Naturally, this lack of insight into the inner workings of AI is rarely a problem when the results are positive. If efficiency is up and users are happy, why worry? But the case of Microsoft’s Tay chatbot reveals that things aren’t quite so simple. Within just 24 hours of the chatbot’s Twitter debut, it had transformed from a capable conversationalist into an equally capable racist. Although the project was intended as an experiment from the start, it clearly illustrates the potential for disaster when AI is sent out into the world without proper guidance.
These AI examples can apply to biases in Nigeria as well. Biases in terms of ethnicity, religion, place of residence, income levels etc. Ensuring that AI solutions deployed by organisations are free from these biases is important as the impact of not doing so goes beyond financial to the brand of the companies.
It goes without saying that parents are highly motivated to raise their children well and teach them how to be responsible adults. Companies should feel the same duty of care towards their AIs.
Raising Responsible AI
In order to seize the growth opportunities that AI provides, your company will need to address core ethical considerations and establish a set of value-driven requirements to guide the deployment of your AI.
At Accenture, we’ve developed the Responsible AI approach to help our clients create the proper governance frameworks to evaluate, deploy and monitor AI. Our methodology focuses on architecture and solutions that emphasize people and human values. Using this approach will help you guide the implementation of AI in a positive direction and establish the prerequisites for future growth.
- Robust Governance
AI must be anchored to your core values as a company. Establishing strong governance with clear ethical guardrails and accountability frameworks will allow your artificial intelligence to flourish.
- Trustworthy Design
Consumers will only be able to trust your AI as far as you can explain its actions and decisions.

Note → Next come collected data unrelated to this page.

/-- A read of CAUSE returns the causes and clears them all (R161). A write of CAUSE_EN stores the low seven bits, and
sends the attention interrupt exactly when the causes both set and enabled go from none to at least one (R162). Setting
a cause sends the attention interrupt exactly when no enabled cause was set and the new one is enabled; a cause already
set changes nothing (R161, R162). What a read of the other registers returns, at their offsets and nowhere else: AREA_LO
and AREA_HI, 0 of RUN_CTRL, CAUSE_EN, SWEEP_PER, and RUN_STAT with the run state, the mode, HOLD, CONVERGED, whether a
sweep is active and the last refused command; a read of CAUSE alone is a command (R164; spec 12.7). The model's own
choice: an interrupt counts as sent also where the PCIe link cannot carry it (log 22). -/
def Obligations.CauseRegistersReadAndEnable : Prop :=
  ((∀ s : State, exec .causeRead s = .next { s with control := { s.control with
      readData := s.control.cause, cause := 0 } })
   ∧ (∀ (s : State) (v : BitVec 32),
        exec (.causeEnWrite v) s = .next { s with control := { s.control with
          causeEn := v &&& 0x7F
          interruptsSent := s.control.interruptsSent +
            if s.control.cause &&& s.control.causeEn = 0 ∧ s.control.cause &&& (v &&& 0x7F) ≠ 0 then 1 else 0 } }))
  ∧ (∀ (s : State) (c : Cause),
       s.setCause c = { s with control := { s.control with
         cause := s.control.cause ||| c.bit
         interruptsSent := s.control.interruptsSent +
           if s.control.cause &&& s.control.causeEn = 0 ∧ c.bit &&& s.control.causeEn ≠ 0 then 1 else 0 } }
       ∧ (s.control.cause &&& c.bit = c.bit → s.setCause c = s))
  ∧ (∀ s : State,
       let c := s.control
       s.readRegister 0x00 = some c.areaLo ∧ s.readRegister 0x04 = some c.areaHi ∧ s.readRegister 0x08 = some 0
       ∧ s.readRegister 0x0C = some (BitVec.ofNat 32 (c.runState.code
           + (match c.mode with | .continuous => 0 | .onDemand => 4) + (if c.hold then 8 else 0)
           + (if s.area.converged then 16 else 0) + (if s.area.sweep = none then 0 else 32)
           + 256 * c.lastRefused.toNat))
       ∧ s.readRegister 0x10 = some c.cause ∧ s.readRegister 0x14 = some c.causeEn
       ∧ s.readRegister 0x18 = some (BitVec.ofNat 32 c.sweepPer)
       ∧ ∀ offset, offset ∉ [0x00, 0x04, 0x08, 0x0C, 0x10, 0x14, 0x18] → s.readRegister offset = none)
  ∧ (∀ offset, Instr.ofRegisterRead offset = if offset = 0x10 then some .causeRead else none)
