-- ==== Sys2Proof/Laws/Sparse.lean ====
section
/-! SUPPORT. Sparse tables and the bucket memory: what a write changes, what it leaves, and that every write keeps the
canonical form. -/

namespace Sys2Proof.Machine

namespace Sparse

variable {α : Type} {d v : α} {l : List (Nat × α)} {m n : Nat}

/-- Reading a key below every listed key gives the default. -/
theorem get_of_forall_lt (h : ∀ e ∈ l, n < e.1) : get d l n = d := by
  induction l with
  | nil => rfl
  | cons e t ih =>
    have hk : ¬e.1 = n := by have := h e (by simp); omega
    simp only [get, hk, if_false]
    exact ih fun x hx => h x (by simp [hx])

/-- A table whose values are changed without making one the default keeps the canonical form. -/
theorem map_wf {f : Nat × α → α} (h : wf d l) (hf : ∀ e ∈ l, f e ≠ d) : wf d (l.map fun e => (e.1, f e)) := by
  refine ⟨List.pairwise_map.mpr (h.1.imp fun h => h), fun e he => ?_⟩
  obtain ⟨x, hx, rfl⟩ := List.mem_map.mp he
  exact hf x hx

theorem wf_nil : wf d [] := ⟨List.Pairwise.nil, by simp⟩

variable [DecidableEq α]

/-- A write leaves every other key as it was. -/
theorem get_set_other (h : m ≠ n) : get d (set d l n v) m = get d l m := by
  induction l with
  | nil =>
    unfold set
    split <;> simp [get, Ne.symm h]
  | cons e t ih =>
    obtain ⟨k, w⟩ := e
    simp only [set]
    split
    · simp only [get, ih]
    · split
      · next hk =>
        subst hk
        split <;> simp [get, Ne.symm h]
      · split <;> simp [get, Ne.symm h]

/-- A write is read back. -/
theorem get_set_same (h : wf d l) : get d (set d l n v) n = v := by
  induction l with
  | nil =>
    unfold set
    split <;> simp_all [get]
  | cons e t ih =>
    obtain ⟨k, w⟩ := e
    obtain ⟨hp, hd⟩ := h
    rw [List.pairwise_cons] at hp
    have ht : wf d t := ⟨hp.2, fun x hx => hd x (by simp [hx])⟩
    simp only [set]
    split
    · next hk => simp only [get, Nat.ne_of_lt hk, if_false, ih ht]
    · next hk =>
      split
      · next he =>
        subst he
        split
        · next hv => rw [get_of_forall_lt fun x hx => hp.1 x hx, hv]
        · simp [get]
      · next he =>
        split
        · next hv =>
          rw [hv]
          exact get_of_forall_lt fun x hx => by
            rcases List.mem_cons.mp hx with rfl | hx
            · simp only; omega
            · have := hp.1 x hx
              simp only at this
              omega
        · simp [get]

/-- The keys of a written table are the old ones and the key written. -/
theorem mem_set {e : Nat × α} (h : e ∈ set d l n v) : e ∈ l ∨ e = (n, v) := by
  induction l with
  | nil =>
    unfold set at h
    split at h <;> simp_all
  | cons x t ih =>
    obtain ⟨k, w⟩ := x
    simp only [set] at h
    split at h
    · rcases List.mem_cons.mp h with h | h
      · exact .inl (by simp [h])
      · exact (ih h).imp (fun h => by simp [h]) id
    · split at h
      · split at h
        · exact .inl (by simp [h])
        · rcases List.mem_cons.mp h with h | h
          · exact .inr h
          · exact .inl (by simp [h])
      · split at h
        · exact .inl h
        · rcases List.mem_cons.mp h with h | h
          · exact .inr h
          · exact .inl h

/-- A write keeps the canonical form. -/
theorem set_wf (h : wf d l) : wf d (set d l n v) := by
  induction l with
  | nil =>
    unfold set
    split
    · exact ⟨List.Pairwise.nil, by simp⟩
    · next hv => exact ⟨List.pairwise_singleton _ _, by simpa using hv⟩
  | cons e t ih =>
    obtain ⟨k, w⟩ := e
    obtain ⟨hp, hd⟩ := h
    rw [List.pairwise_cons] at hp
    have ht : wf d t := ⟨hp.2, fun x hx => hd x (by simp [hx])⟩
    have hw : w ≠ d := hd (k, w) (by simp)
    simp only [set]
    split
    · next hk =>
      refine ⟨List.pairwise_cons.mpr ⟨fun x hx => ?_, (ih ht).1⟩, fun x hx => ?_⟩
      · rcases mem_set hx with hx | hx
        · exact hp.1 x hx
        · rw [hx]
          exact hk
      · rcases List.mem_cons.mp hx with rfl | hx
        · exact hw
        · exact (ih ht).2 x hx
    · next hk =>
      split
      · next he =>
        subst he
        split
        · exact ht
        · next hv =>
          refine ⟨List.pairwise_cons.mpr ⟨fun x hx => hp.1 x hx, hp.2⟩, fun x hx => ?_⟩
          rcases List.mem_cons.mp hx with rfl | hx
          · exact hv
          · exact ht.2 x hx
      · next he =>
        split
        · exact ⟨List.pairwise_cons.mpr hp, hd⟩
        · next hv =>
          refine ⟨List.pairwise_cons.mpr ⟨fun x hx => ?_, List.pairwise_cons.mpr hp⟩, fun x hx => ?_⟩
          · rcases List.mem_cons.mp hx with rfl | hx
            · simp only; omega
            · have := hp.1 x hx
              simp only at this ⊢
              omega
          · rcases List.mem_cons.mp hx with rfl | hx
            · exact hv
            · exact hd x hx

end Sparse

namespace Memory

variable {m : List (Nat × Bucket)} {i j : Nat} {b : Bucket}

theorem wf_empty : wf [] := Sparse.wf_nil

/-- A write keeps the canonical form of the bucket memory. -/
theorem write_wf (h : wf m) : wf (write m i b) := Sparse.set_wf h

/-- A bucket written is read back. -/
theorem read_write_same (h : wf m) : read (write m i b) i = b := Sparse.get_set_same h

/-- A write leaves every other bucket as it was. -/
theorem read_write_other (h : j ≠ i) : read (write m i b) j = read m j := Sparse.get_set_other h

end Memory

namespace State

variable (s : State)

/-- The record written for an uplink is read back, and every other stays. -/
@[simp] theorem setUplink_uplink (u v : Fin 32) (r : UplinkRecord) :
    (s.setUplink u r).uplink v = if u = v then r else s.uplink v := by
  simp [setUplink, uplink, Vector.get_eq_getElem, Vector.getElem_set, Fin.ext_iff]

@[simp] theorem modifyUplink_uplink (u v : Fin 32) (f : UplinkRecord → UplinkRecord) :
    (s.modifyUplink u f).uplink v = if u = v then f (s.uplink u) else s.uplink v := setUplink_uplink ..

/-- The alarm written for a conduit is read back, and every other stays. -/
@[simp] theorem setAlarm_alarm (c e : Fin 64) (a : Option Alarm) :
    (s.setAlarm c a).alarm e = if c = e then a else s.alarm e := by
  simp [setAlarm, alarm, Vector.get_eq_getElem, Vector.getElem_set, Fin.ext_iff]

/-- A group's record written leaves every other group's. -/
theorem setGroup_group_other (g h : Nat) (r : GroupRecord) (n : h ≠ g) : (s.setGroup g r).group h = s.group h :=
  Sparse.get_set_other n

/-- A group's record written is read back. -/
theorem setGroup_group_same (g : Nat) (r : GroupRecord) (w : Sparse.wf GroupRecord.reset s.groups) :
    (s.setGroup g r).group g = r := Sparse.get_set_same w

end State

end Sys2Proof.Machine
end

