@[simp] theorem setBucket_control (k o : Nat) (b : Bucket) : (s.setBucket k o b).control = s.control := rfl
@[simp] theorem setBucket_monitor (k o : Nat) (b : Bucket) : (s.setBucket k o b).monitor = s.monitor := rfl
@[simp] theorem setBucket_conduits (k o : Nat) (b : Bucket) : (s.setBucket k o b).conduits = s.conduits := rfl
@[simp] theorem setBucket_groups (k o : Nat) (b : Bucket) : (s.setBucket k o b).groups = s.groups := rfl
@[simp] theorem setBucket_store_owners (k o : Nat) (b : Bucket) : (s.setBucket k o b).store.owners = s.store.owners := rfl
@[simp] theorem setBucket_store_loads (k o : Nat) (b : Bucket) : (s.setBucket k o b).store.loads = s.store.loads := rfl
@[simp] theorem setBucket_store_fixQueue (k o : Nat) (b : Bucket) : (s.setBucket k o b).store.fixQueue = s.store.fixQueue := rfl
@[simp] theorem setBucket_store_access (k o : Nat) (b : Bucket) : (s.setBucket k o b).store.access = s.store.access := rfl
@[simp] theorem setBucket_store_lastBackground (k o : Nat) (b : Bucket) : (s.setBucket k o b).store.lastBackground = s.store.lastBackground := rfl
@[simp] theorem setBucket_store_scrubCursor (k o : Nat) (b : Bucket) : (s.setBucket k o b).store.scrubCursor = s.store.scrubCursor := rfl
@[simp] theorem setBucket_store_scrubInterval (k o : Nat) (b : Bucket) : (s.setBucket k o b).store.scrubInterval = s.store.scrubInterval := rfl
@[simp] theorem setBucket_store_scrubBurst (k o : Nat) (b : Bucket) : (s.setBucket k o b).store.scrubBurst = s.store.scrubBurst := rfl
@[simp] theorem setBucket_store_scrubTimer (k o : Nat) (b : Bucket) : (s.setBucket k o b).store.scrubTimer = s.store.scrubTimer := rfl
@[simp] theorem setBucket_store_burst (k o : Nat) (b : Bucket) : (s.setBucket k o b).store.burst = s.store.burst := rfl
@[simp] theorem setBucket_store_snapshot (k o : Nat) (b : Bucket) : (s.setBucket k o b).store.snapshot = s.store.snapshot := rfl
@[simp] theorem setBucket_port (k o : Nat) (b : Bucket) : (s.setBucket k o b).port = s.port := rfl
@[simp] theorem setBucket_engine (k o : Nat) (b : Bucket) : (s.setBucket k o b).engine = s.engine := rfl
@[simp] theorem setBucket_area (k o : Nat) (b : Bucket) : (s.setBucket k o b).area = s.area := rfl
@[simp] theorem setBucket_openCount (k o : Nat) (b : Bucket) : (s.setBucket k o b).openCount = s.openCount := rfl
@[simp] theorem setBucket_pending (k o : Nat) (b : Bucket) : (s.setBucket k o b).pending = s.pending := rfl
@[simp] theorem setBucket_uplink (k o : Nat) (b : Bucket) (v : Fin 32) : (s.setBucket k o b).uplink v = s.uplink v := rfl
@[simp] theorem setBucket_alarm (k o : Nat) (b : Bucket) (cd : Fin 64) : (s.setBucket k o b).alarm cd = s.alarm cd := rfl
@[simp] theorem setBucket_group (k o : Nat) (b : Bucket) (gr : Nat) : (s.setBucket k o b).group gr = s.group gr := rfl

@[simp] theorem setOwner_control (k : Nat) (o : Owner) : (s.setOwner k o).control = s.control := rfl
@[simp] theorem setOwner_monitor (k : Nat) (o : Owner) : (s.setOwner k o).monitor = s.monitor := rfl
@[simp] theorem setOwner_conduits (k : Nat) (o : Owner) : (s.setOwner k o).conduits = s.conduits := rfl
@[simp] theorem setOwner_groups (k : Nat) (o : Owner) : (s.setOwner k o).groups = s.groups := rfl
@[simp] theorem setOwner_store_memory (k : Nat) (o : Owner) : (s.setOwner k o).store.memory = s.store.memory := rfl
@[simp] theorem setOwner_store_loads (k : Nat) (o : Owner) : (s.setOwner k o).store.loads = s.store.loads := rfl
@[simp] theorem setOwner_store_fixQueue (k : Nat) (o : Owner) : (s.setOwner k o).store.fixQueue = s.store.fixQueue := rfl
@[simp] theorem setOwner_store_access (k : Nat) (o : Owner) : (s.setOwner k o).store.access = s.store.access := rfl
@[simp] theorem setOwner_store_lastBackground (k : Nat) (o : Owner) : (s.setOwner k o).store.lastBackground = s.store.lastBackground := rfl
@[simp] theorem setOwner_store_scrubCursor (k : Nat) (o : Owner) : (s.setOwner k o).store.scrubCursor = s.store.scrubCursor := rfl
@[simp] theorem setOwner_store_scrubInterval (k : Nat) (o : Owner) : (s.setOwner k o).store.scrubInterval = s.store.scrubInterval := rfl
@[simp] theorem setOwner_store_scrubBurst (k : Nat) (o : Owner) : (s.setOwner k o).store.scrubBurst = s.store.scrubBurst := rfl
@[simp] theorem setOwner_store_scrubTimer (k : Nat) (o : Owner) : (s.setOwner k o).store.scrubTimer = s.store.scrubTimer := rfl
@[simp] theorem setOwner_store_burst (k : Nat) (o : Owner) : (s.setOwner k o).store.burst = s.store.burst := rfl
@[simp] theorem setOwner_store_snapshot (k : Nat) (o : Owner) : (s.setOwner k o).store.snapshot = s.store.snapshot := rfl
@[simp] theorem setOwner_port (k : Nat) (o : Owner) : (s.setOwner k o).port = s.port := rfl
@[simp] theorem setOwner_engine (k : Nat) (o : Owner) : (s.setOwner k o).engine = s.engine := rfl
@[simp] theorem setOwner_area (k : Nat) (o : Owner) : (s.setOwner k o).area = s.area := rfl
@[simp] theorem setOwner_openCount (k : Nat) (o : Owner) : (s.setOwner k o).openCount = s.openCount := rfl
@[simp] theorem setOwner_pending (k : Nat) (o : Owner) : (s.setOwner k o).pending = s.pending := rfl
@[simp] theorem setOwner_uplink (k : Nat) (o : Owner) (v : Fin 32) : (s.setOwner k o).uplink v = s.uplink v := rfl
@[simp] theorem setOwner_alarm (k : Nat) (o : Owner) (cd : Fin 64) : (s.setOwner k o).alarm cd = s.alarm cd := rfl
@[simp] theorem setOwner_group (k : Nat) (o : Owner) (gr : Nat) : (s.setOwner k o).group gr = s.group gr := rfl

Achieving that trust requires privacy, transparency and security to be built into the design by definition.
- Effective Monitoring
Once your AI is out in the wild, monitoring its performance against value-driven metrics is critical to its success – and yours. You must guard against bias while ensuring accountability and security.
- Workforce Reskilling
Introducing AI will impact individuals within your organization as well. With Accenture’s myLearning technology, you can democratize AI learning and reduce barriers to entry.
Why Responsibility is Key
In the coming years, organizations such as your own will have an enormous opportunity to weave technology into the fabric of our lives in ways that are responsible, empowering and fair. But your ability to reap the rewards of AI will depend on your ability to guide and control it.
This reaches beyond the realm of laws and regulations. If your business implements AI whose decisions will have an impact on the lives of your customers, you must be mindful of the values you instill in those autonomous systems. Consumers will expect you to be able to explain how and why your AI makes decisions. You will need to be aware of its values. You will need to establish strong governance, monitor performance and test for hidden bias and undesirable traits. And you will need to be able to correct any issues you discover quickly.
This will not be an easy task. Understanding AI will require new skills and insights. But if you succeed, your clients will be even more willing to accept these technologies into their lives. This, in turn, will allow you to get much closer to them and provide better services than your competitors, giving you an invaluable advantage in today’s hyper-personalized markets.